(Collected data)
/-- R101, R136: a table with a weight covers a text exactly where each of its symbols, and the sentinel, has a code. -/
theorem TreeOk.coversText_iff {f : Vector Weight 128} {opt : Bool} {nodes : List NodeRec} {nleaf root : Nat}
    {tab : Vector Bits 128} (h : TreeOk f opt nodes nleaf) (hroot : root + 1 = nodes.length)
    (hc : CodesOk nodes root tab) (hf : ∃ y, symGet f y ≠ 0) (x : List Byte) :
    CoversText f opt x ↔ symGet tab 0 ≠ [] ∧ ∀ b ∈ x, symGet tab (maskedSym b) ≠ [] := by
  simp only [h.code_ne_nil_iff hroot hc]
  cases opt with
  | false => simpa [CoversText] using hf
  | true =>
    exact ⟨fun hcov => by simpa [maskedSym] using hcov.2 rfl,
      fun hall => ⟨hf, fun _ => by simpa [maskedSym] using hall⟩⟩

/-! ### The packer on a text whose symbols have codes (R132 to R135) -/

theorem exec_estart {s : State} (hs : s.phase = .cReady) :
    exec .estart s = .next ({ s with pb := [], phase := .enc }.ok 0) :=
  exec_of_effect (by rw [hs]; rfl) rfl

theorem exec_esym {s : State} {tab : Vector Bits 128} {b : Byte} (hs : s.phase = .enc) (hc : s.c = some tab)
    (hb : symGet tab (maskedSym b) ≠ []) :
    exec (.esym b) s = .next (s.packed (pushBits ⟨s.pb, []⟩ (symGet tab (maskedSym b))) .enc) :=
  exec_of_effect (by rw [hs]; rfl) ⟨tab, hc, hb, by rw [hs]⟩

theorem exec_eend {s : State} {tab : Vector Bits 128} (hs : s.phase = .enc) (hc : s.c = some tab)
    (h0 : symGet tab 0 ≠ []) :
    exec .eend s = .next (s.packed (padZeros 7 (pushBits ⟨s.pb, []⟩ (symGet tab 0))) .encDone) :=
  exec_of_effect (by rw [hs]; rfl) ⟨tab, hc, h0, rfl⟩

/-- R132, R135: the codes of the text go behind the bits already pending, which leave as whole bytes. -/
theorem runInstrs_esyms {x : List Byte} {s : State} {tab : Vector Bits 128} (hs : s.phase = .enc) (hc : s.c = some tab)
    (hpb : s.pb.length ≤ 7) (hx : ∀ b ∈ x, symGet tab (maskedSym b) ≠ []) :
    ∃ ys pb rsps, pb.length ≤ 7 ∧ ys.flatMap bits8 ++ pb = s.pb ++ x.flatMap (fun b => symGet tab (maskedSym b)) ∧
      runInstrs (x.map .esym) s = .next { s with pb := pb, out := s.out ++ ys, rsps := rsps } := by
  induction x generalizing s with
  | nil => exact ⟨[], s.pb, s.rsps, hpb, by simp, by simp [runInstrs]⟩
  | cons b x ih =>
    obtain ⟨hb, hx⟩ := List.forall_mem_cons.1 hx
    obtain ⟨hlen, es, hes, hbits⟩ := pushBits_spec (p := ⟨s.pb, []⟩) (symGet tab (maskedSym b)) hpb
    obtain ⟨ys, pb, rsps, hpb', hys, hrun⟩ := ih
      (s := s.packed (pushBits ⟨s.pb, []⟩ (symGet tab (maskedSym b))) .enc) rfl hc (by rw [State.packed_pb]; omega) hx
    refine ⟨es ++ ys, pb, rsps, hpb', ?_, ?_⟩
    · rw [List.flatMap_append, List.append_assoc, hys, State.packed_pb, ← List.append_assoc, hbits, List.flatMap_cons,
        List.append_assoc]
    · rw [List.map_cons, runInstrs, exec_esym hs hc hb, andThen_next, hrun]
      simp [State.packed, State.ok, State.respond, State.emit, hes, hs]

/-- R133, R134: the sentinel's code goes behind them, then fewer than 8 zeros. -/
theorem exec_eend_bits {s : State} {tab : Vector Bits 128} (hs : s.phase = .enc) (hc : s.c = some tab)
    (hpb : s.pb.length ≤ 7) (h0 : symGet tab 0 ≠ []) :
    ∃ ys k rsps, k < 8 ∧ ys.flatMap bits8 = s.pb ++ symGet tab 0 ++ List.replicate k false ∧
      exec .eend s = .next { s with pb := [], phase := .encDone, out := s.out ++ ys, rsps := rsps } := by
  have hend := exec_eend hs hc h0
  obtain ⟨hlen, es, hes, hbits⟩ := pushBits_spec (p := ⟨s.pb, []⟩) (symGet tab 0) hpb
  generalize pushBits ⟨s.pb, []⟩ (symGet tab 0) = p at hend hlen hes hbits
  obtain ⟨hnil, es', hes', hbits'⟩ := padZeros_spec (fuel := 7) (p := p) (by omega)
    (by rw [← List.length_eq_zero_iff]; omega)
  refine ⟨es ++ es', (8 - p.pb.length % 8) % 8, s.rsps ++ [⟨.ok, BitVec.ofNat 136 (es ++ es').length⟩],
    Nat.mod_lt _ (by decide), ?_, ?_⟩
  · rw [List.flatMap_append, hbits', ← List.append_assoc, hbits]
  · rw [hend, State.packed, hnil, hes', hes]
    rfl

/-- R72, R135: an encode of a text whose symbols have codes, and the sentinel one, emits them all. -/
theorem runInstrs_pack {x : List Byte} {s : State} {tab : Vector Bits 128} (hs : s.phase = .cReady) (hc : s.c = some tab)
    (hx : ∀ b ∈ x, symGet tab (maskedSym b) ≠ []) (h0 : symGet tab 0 ≠ []) :
    ∃ ys k rsps, k < 8 ∧
      ys.flatMap bits8 = x.flatMap (fun b => symGet tab (maskedSym b)) ++ symGet tab 0 ++ List.replicate k false ∧
      runInstrs (packCmds x) s = .next { s with pb := [], phase := .encDone, out := s.out ++ ys, rsps := rsps } := by
  obtain ⟨ys, pb, rsps, hpb, hys, hrun⟩ := runInstrs_esyms (s := { s with pb := [], phase := .enc }.ok 0) rfl hc
    (Nat.zero_le _) hx
  obtain ⟨ys', k, rsps', hk, hys', hend⟩ := exec_eend_bits
    (s := { { s with pb := [], phase := .enc }.ok 0 with pb := pb, out := s.out ++ ys, rsps := rsps }) rfl hc hpb h0
  refine ⟨ys ++ ys', k, rsps', hk, ?_, ?_⟩
  · rw [List.flatMap_append, hys', ← List.append_assoc, ← List.append_assoc, hys]
    rfl
  · rw [packCmds, runInstrs_append, runInstrs, exec_estart hs, andThen_next, hrun, andThen_next, runInstrs,
      ← List.append_assoc]
    exact congrArg (andThen · _) hend

/-! ### Faults of an encode -/

theorem pack_ne_control (x : List Byte) : ∀ i ∈ packCmds x, i ≠ .stat ∧ i ≠ .srst := by
  simp only [packCmds, List.mem_append, List.mem_cons, List.mem_map, List.not_mem_nil, or_false]
  rintro _ ((rfl | ⟨b, -, rfl⟩) | rfl) <;> simp

theorem exec_esym_noCode {s : State} {tab : Vector Bits 128} {b : Byte} (hs : s.phase = .enc) (hc : s.c = some tab)
    (hb : symGet tab (maskedSym b) = []) : exec (.esym b) s = .next (s.takeFault .noCode 0x41 b) :=
  (guarded_of_legal (by rw [hs]; nofun) (by rw [hs]; rfl) _).trans
    (by rw [hc, withStore_some, withCode, if_pos hb]; rfl)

> [REQUIREMENT]: Could you print the lines of the records above from the one containing "obtain ⟨hnil, es', hes', hbits'⟩" through the last, exactly and with no additions?

> [SOLUTION]:
  obtain ⟨hnil, es', hes', hbits'⟩ := padZeros_spec (fuel := 7) (p := p) (by omega)
    (by rw [← List.length_eq_zero_iff]; omega)
  refine ⟨es ++ es', (8 - p.pb.length % 8) % 8, s.rsps ++ [⟨.ok, BitVec.ofNat 136 (es ++ es').length⟩],
    Nat.mod_lt _ (by decide), ?_, ?_⟩
  · rw [List.flatMap_append, hbits', ← List.append_assoc, hbits]
  · rw [hend, State.packed, hnil, hes', hes]
    rfl

/-- R72, R135: an encode of a text whose symbols have codes, and the sentinel one, emits them all. -/
theorem runInstrs_pack {x : List Byte} {s : State} {tab : Vector Bits 128} (hs : s.phase = .cReady) (hc : s.c = some tab)
    (hx : ∀ b ∈ x, symGet tab (maskedSym b) ≠ []) (h0 : symGet tab 0 ≠ []) :
    ∃ ys k rsps, k < 8 ∧
      ys.flatMap bits8 = x.flatMap (fun b => symGet tab (maskedSym b)) ++ symGet tab 0 ++ List.replicate k false ∧
      runInstrs (packCmds x) s = .next { s with pb := [], phase := .encDone, out := s.out ++ ys, rsps := rsps } := by
  obtain ⟨ys, pb, rsps, hpb, hys, hrun⟩ := runInstrs_esyms (s := { s with pb := [], phase := .enc }.ok 0) rfl hc
    (Nat.zero_le _) hx
  obtain ⟨ys', k, rsps', hk, hys', hend⟩ := exec_eend_bits
    (s := { { s with pb := [], phase := .enc }.ok 0 with pb := pb, out := s.out ++ ys, rsps := rsps }) rfl hc hpb h0
  refine ⟨ys ++ ys', k, rsps', hk, ?_, ?_⟩
  · rw [List.flatMap_append, hys', ← List.append_assoc, ← List.append_assoc, hys]
    rfl
  · rw [packCmds, runInstrs_append, runInstrs, exec_estart hs, andThen_next, hrun, andThen_next, runInstrs,
      ← List.append_assoc]
    exact congrArg (andThen · _) hend

/-! ### Faults of an encode -/

theorem pack_ne_control (x : List Byte) : ∀ i ∈ packCmds x, i ≠ .stat ∧ i ≠ .srst := by
  simp only [packCmds, List.mem_append, List.mem_cons, List.mem_map, List.not_mem_nil, or_false]
  rintro _ ((rfl | ⟨b, -, rfl⟩) | rfl) <;> simp

theorem exec_esym_noCode {s : State} {tab : Vector Bits 128} {b : Byte} (hs : s.phase = .enc) (hc : s.c = some tab)
    (hb : symGet tab (maskedSym b) = []) : exec (.esym b) s = .next (s.takeFault .noCode 0x41 b) :=
  (guarded_of_legal (by rw [hs]; nofun) (by rw [hs]; rfl) _).trans
    (by rw [hc, withStore_some, withCode, if_pos hb]; rfl)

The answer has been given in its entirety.